Activity | Word for word, return the lines from the start of the entries below through the line that has "exact completesOut_of_view hexec".

Working data |

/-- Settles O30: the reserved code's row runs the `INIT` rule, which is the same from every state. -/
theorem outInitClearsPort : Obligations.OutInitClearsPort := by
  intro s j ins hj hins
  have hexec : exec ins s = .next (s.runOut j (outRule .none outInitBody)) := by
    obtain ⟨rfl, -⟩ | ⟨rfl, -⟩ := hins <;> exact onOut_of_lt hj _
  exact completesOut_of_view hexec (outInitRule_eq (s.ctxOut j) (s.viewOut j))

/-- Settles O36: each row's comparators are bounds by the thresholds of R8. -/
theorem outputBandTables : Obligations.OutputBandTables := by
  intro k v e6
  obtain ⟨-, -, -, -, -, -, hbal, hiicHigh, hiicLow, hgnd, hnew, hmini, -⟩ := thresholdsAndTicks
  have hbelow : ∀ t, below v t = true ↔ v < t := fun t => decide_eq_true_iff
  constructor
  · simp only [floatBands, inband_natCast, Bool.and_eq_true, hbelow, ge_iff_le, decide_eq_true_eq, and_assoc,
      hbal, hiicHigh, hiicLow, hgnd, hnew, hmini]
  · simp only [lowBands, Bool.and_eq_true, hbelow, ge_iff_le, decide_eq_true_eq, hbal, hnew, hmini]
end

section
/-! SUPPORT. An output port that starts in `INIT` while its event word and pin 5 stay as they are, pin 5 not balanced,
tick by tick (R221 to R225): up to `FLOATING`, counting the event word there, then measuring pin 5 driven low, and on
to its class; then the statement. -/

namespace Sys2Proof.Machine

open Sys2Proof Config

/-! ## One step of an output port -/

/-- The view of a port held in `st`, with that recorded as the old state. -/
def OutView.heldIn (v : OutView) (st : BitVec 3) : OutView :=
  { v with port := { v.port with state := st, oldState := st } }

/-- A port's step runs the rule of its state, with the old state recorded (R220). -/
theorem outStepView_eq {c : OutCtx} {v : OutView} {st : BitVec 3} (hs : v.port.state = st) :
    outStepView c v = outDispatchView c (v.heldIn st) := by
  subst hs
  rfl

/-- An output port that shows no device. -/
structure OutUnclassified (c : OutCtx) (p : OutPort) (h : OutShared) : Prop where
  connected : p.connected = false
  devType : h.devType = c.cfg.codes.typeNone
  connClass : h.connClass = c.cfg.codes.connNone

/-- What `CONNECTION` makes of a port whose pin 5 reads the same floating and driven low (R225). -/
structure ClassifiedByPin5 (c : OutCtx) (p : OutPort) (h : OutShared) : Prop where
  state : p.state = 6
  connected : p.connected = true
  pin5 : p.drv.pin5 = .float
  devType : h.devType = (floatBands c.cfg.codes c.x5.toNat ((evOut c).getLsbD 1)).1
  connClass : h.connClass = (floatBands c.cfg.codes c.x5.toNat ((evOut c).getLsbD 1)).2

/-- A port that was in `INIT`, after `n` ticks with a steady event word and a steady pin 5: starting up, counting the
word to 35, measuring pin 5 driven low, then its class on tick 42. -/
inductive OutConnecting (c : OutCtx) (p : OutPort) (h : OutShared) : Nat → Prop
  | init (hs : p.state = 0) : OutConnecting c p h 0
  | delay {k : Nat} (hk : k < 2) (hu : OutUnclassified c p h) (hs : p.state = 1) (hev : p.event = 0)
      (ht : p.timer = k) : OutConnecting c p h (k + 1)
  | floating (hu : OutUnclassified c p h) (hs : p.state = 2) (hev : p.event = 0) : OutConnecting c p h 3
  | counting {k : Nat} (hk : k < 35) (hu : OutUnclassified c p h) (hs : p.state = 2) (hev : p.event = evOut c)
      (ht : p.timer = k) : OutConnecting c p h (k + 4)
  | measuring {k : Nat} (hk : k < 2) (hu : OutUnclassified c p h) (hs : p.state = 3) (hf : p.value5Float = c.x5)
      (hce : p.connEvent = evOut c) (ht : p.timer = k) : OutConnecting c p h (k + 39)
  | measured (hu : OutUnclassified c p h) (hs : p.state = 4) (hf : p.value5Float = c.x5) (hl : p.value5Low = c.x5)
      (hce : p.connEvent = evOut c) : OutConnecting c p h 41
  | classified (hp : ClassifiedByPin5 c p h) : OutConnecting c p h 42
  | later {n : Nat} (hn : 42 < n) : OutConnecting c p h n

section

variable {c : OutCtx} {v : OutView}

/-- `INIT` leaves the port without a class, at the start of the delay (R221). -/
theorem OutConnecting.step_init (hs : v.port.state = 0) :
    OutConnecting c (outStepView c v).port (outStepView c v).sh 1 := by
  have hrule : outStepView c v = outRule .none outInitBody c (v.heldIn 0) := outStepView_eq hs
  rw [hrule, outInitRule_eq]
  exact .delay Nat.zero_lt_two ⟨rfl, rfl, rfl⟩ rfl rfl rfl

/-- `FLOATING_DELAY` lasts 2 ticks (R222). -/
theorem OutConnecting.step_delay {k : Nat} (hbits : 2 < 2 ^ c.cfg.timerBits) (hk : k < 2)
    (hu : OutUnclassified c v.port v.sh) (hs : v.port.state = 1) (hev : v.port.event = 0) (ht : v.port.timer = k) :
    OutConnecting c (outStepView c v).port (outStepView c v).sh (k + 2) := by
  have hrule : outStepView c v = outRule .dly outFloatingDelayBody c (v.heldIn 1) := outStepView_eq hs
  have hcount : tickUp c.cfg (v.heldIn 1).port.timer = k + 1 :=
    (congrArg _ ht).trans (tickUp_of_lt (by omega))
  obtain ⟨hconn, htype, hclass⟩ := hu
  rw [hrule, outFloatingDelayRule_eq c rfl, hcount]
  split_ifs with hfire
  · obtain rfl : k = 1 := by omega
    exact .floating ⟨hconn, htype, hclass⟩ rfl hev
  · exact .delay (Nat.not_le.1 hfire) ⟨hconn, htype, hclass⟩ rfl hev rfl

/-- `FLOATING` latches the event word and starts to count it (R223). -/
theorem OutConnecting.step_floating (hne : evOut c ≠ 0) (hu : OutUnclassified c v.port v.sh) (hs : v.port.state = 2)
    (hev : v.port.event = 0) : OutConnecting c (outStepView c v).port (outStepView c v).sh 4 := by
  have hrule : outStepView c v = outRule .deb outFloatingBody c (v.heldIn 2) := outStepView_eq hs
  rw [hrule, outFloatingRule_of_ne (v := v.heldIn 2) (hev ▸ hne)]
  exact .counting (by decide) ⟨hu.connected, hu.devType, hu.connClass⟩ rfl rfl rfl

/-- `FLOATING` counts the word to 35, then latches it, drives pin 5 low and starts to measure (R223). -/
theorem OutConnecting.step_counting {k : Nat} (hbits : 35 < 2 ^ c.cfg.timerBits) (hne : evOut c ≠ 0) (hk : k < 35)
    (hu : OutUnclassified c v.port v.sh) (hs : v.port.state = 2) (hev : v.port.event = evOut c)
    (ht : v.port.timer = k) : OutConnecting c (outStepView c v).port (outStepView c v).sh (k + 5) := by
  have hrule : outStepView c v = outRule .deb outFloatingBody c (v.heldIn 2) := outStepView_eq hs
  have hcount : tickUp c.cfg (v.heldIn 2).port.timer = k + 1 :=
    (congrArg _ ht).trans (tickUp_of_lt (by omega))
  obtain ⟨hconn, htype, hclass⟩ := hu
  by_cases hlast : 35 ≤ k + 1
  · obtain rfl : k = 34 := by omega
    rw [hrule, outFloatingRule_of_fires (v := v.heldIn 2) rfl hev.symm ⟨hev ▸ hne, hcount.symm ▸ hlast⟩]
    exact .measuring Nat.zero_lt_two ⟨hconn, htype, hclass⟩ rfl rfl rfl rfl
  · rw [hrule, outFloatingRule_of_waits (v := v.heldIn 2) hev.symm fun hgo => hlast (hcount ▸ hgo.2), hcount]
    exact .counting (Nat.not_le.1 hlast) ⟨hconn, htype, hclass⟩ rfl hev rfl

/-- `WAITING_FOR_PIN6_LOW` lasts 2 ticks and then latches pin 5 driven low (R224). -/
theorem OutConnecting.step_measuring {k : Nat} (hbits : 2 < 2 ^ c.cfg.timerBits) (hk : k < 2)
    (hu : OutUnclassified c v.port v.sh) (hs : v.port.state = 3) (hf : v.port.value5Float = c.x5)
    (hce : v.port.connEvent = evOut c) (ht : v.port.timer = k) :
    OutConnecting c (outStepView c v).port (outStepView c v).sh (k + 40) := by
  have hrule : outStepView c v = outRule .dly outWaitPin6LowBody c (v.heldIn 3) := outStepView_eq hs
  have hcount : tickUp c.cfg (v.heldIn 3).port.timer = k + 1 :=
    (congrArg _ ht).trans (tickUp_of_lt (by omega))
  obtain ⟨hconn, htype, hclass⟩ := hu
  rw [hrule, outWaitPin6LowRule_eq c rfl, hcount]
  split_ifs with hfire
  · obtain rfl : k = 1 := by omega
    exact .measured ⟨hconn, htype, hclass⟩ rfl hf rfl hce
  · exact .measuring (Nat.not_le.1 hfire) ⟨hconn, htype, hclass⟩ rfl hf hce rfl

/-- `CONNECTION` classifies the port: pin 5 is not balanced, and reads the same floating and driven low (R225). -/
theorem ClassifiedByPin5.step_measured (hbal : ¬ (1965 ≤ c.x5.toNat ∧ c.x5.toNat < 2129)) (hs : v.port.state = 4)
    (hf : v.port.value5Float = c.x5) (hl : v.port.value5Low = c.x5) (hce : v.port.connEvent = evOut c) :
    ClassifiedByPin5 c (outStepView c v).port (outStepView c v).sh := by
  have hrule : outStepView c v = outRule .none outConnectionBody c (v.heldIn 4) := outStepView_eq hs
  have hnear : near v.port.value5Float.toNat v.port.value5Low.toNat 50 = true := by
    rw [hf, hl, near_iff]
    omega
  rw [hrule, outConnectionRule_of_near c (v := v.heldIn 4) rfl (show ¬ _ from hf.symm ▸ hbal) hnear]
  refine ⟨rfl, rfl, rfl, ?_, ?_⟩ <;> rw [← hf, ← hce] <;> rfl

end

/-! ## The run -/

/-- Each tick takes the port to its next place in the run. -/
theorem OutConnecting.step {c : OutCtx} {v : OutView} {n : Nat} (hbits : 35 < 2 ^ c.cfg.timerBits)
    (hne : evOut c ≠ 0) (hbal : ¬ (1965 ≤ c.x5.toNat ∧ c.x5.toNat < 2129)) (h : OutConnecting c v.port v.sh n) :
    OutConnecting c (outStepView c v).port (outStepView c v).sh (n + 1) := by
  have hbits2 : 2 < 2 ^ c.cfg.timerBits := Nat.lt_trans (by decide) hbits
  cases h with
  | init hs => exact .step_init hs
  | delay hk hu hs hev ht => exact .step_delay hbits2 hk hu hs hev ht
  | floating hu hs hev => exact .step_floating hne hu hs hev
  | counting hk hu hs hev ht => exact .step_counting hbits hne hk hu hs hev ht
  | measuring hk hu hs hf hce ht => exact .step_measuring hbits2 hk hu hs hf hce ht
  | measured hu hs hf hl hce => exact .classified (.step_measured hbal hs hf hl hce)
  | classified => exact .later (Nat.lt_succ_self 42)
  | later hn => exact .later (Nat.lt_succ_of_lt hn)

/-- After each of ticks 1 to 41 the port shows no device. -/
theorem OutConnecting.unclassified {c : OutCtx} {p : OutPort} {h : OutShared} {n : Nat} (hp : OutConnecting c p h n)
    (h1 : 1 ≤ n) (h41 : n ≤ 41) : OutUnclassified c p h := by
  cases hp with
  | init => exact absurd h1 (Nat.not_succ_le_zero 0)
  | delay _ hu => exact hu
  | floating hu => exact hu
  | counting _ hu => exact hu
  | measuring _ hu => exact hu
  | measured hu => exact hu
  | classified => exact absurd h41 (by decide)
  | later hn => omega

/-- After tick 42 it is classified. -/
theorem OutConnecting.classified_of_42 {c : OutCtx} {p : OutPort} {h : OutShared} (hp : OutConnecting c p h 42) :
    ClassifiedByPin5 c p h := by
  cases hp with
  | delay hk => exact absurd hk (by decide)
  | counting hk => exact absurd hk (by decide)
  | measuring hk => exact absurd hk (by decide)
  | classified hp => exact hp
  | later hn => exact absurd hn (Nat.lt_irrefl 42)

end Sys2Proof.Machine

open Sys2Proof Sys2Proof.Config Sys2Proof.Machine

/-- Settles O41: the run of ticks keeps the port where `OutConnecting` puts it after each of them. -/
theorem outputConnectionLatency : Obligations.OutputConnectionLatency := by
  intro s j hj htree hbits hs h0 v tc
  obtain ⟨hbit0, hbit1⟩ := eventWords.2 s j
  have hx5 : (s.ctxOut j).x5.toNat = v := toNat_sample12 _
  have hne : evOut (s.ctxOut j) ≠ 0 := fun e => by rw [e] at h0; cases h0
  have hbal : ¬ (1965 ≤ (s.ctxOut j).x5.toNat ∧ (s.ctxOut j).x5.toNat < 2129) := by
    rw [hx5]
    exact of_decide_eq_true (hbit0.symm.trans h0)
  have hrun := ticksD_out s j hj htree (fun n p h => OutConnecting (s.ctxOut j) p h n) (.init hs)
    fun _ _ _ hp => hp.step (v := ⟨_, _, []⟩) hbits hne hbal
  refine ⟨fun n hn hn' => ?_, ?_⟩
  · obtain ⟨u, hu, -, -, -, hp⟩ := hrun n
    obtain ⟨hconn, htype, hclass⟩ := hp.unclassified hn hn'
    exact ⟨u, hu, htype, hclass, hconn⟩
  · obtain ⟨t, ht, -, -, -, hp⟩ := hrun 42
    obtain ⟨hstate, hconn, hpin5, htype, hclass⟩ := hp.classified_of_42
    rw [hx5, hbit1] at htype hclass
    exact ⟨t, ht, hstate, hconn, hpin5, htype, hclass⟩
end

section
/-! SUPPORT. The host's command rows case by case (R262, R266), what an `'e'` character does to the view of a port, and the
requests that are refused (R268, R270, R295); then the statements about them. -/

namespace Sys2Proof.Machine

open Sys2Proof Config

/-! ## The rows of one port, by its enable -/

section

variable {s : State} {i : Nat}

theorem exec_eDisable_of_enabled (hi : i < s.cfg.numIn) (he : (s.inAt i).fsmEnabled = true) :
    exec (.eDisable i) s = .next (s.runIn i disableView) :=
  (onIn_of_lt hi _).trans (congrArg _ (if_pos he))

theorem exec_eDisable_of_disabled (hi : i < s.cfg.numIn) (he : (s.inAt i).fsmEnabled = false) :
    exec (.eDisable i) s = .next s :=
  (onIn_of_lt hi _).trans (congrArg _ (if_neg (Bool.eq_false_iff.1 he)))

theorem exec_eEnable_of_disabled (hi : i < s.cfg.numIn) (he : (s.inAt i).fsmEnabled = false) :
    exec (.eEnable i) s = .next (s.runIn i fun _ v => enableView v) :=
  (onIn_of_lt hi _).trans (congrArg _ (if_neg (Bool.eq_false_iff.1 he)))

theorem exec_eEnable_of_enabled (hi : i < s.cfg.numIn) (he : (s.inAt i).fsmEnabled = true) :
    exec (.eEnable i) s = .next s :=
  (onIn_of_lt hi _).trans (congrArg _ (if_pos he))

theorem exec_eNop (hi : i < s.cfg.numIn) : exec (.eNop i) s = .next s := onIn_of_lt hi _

Reply |
/-- Settles O30: the reserved code's row runs the `INIT` rule, which is the same from every state. -/
theorem outInitClearsPort : Obligations.OutInitClearsPort := by
  intro s j ins hj hins
  have hexec : exec ins s = .next (s.runOut j (outRule .none outInitBody)) := by
    obtain ⟨rfl, -⟩ | ⟨rfl, -⟩ := hins <;> exact onOut_of_lt hj _
  exact completesOut_of_view hexec (outInitRule_eq (s.ctxOut j) (s.viewOut j))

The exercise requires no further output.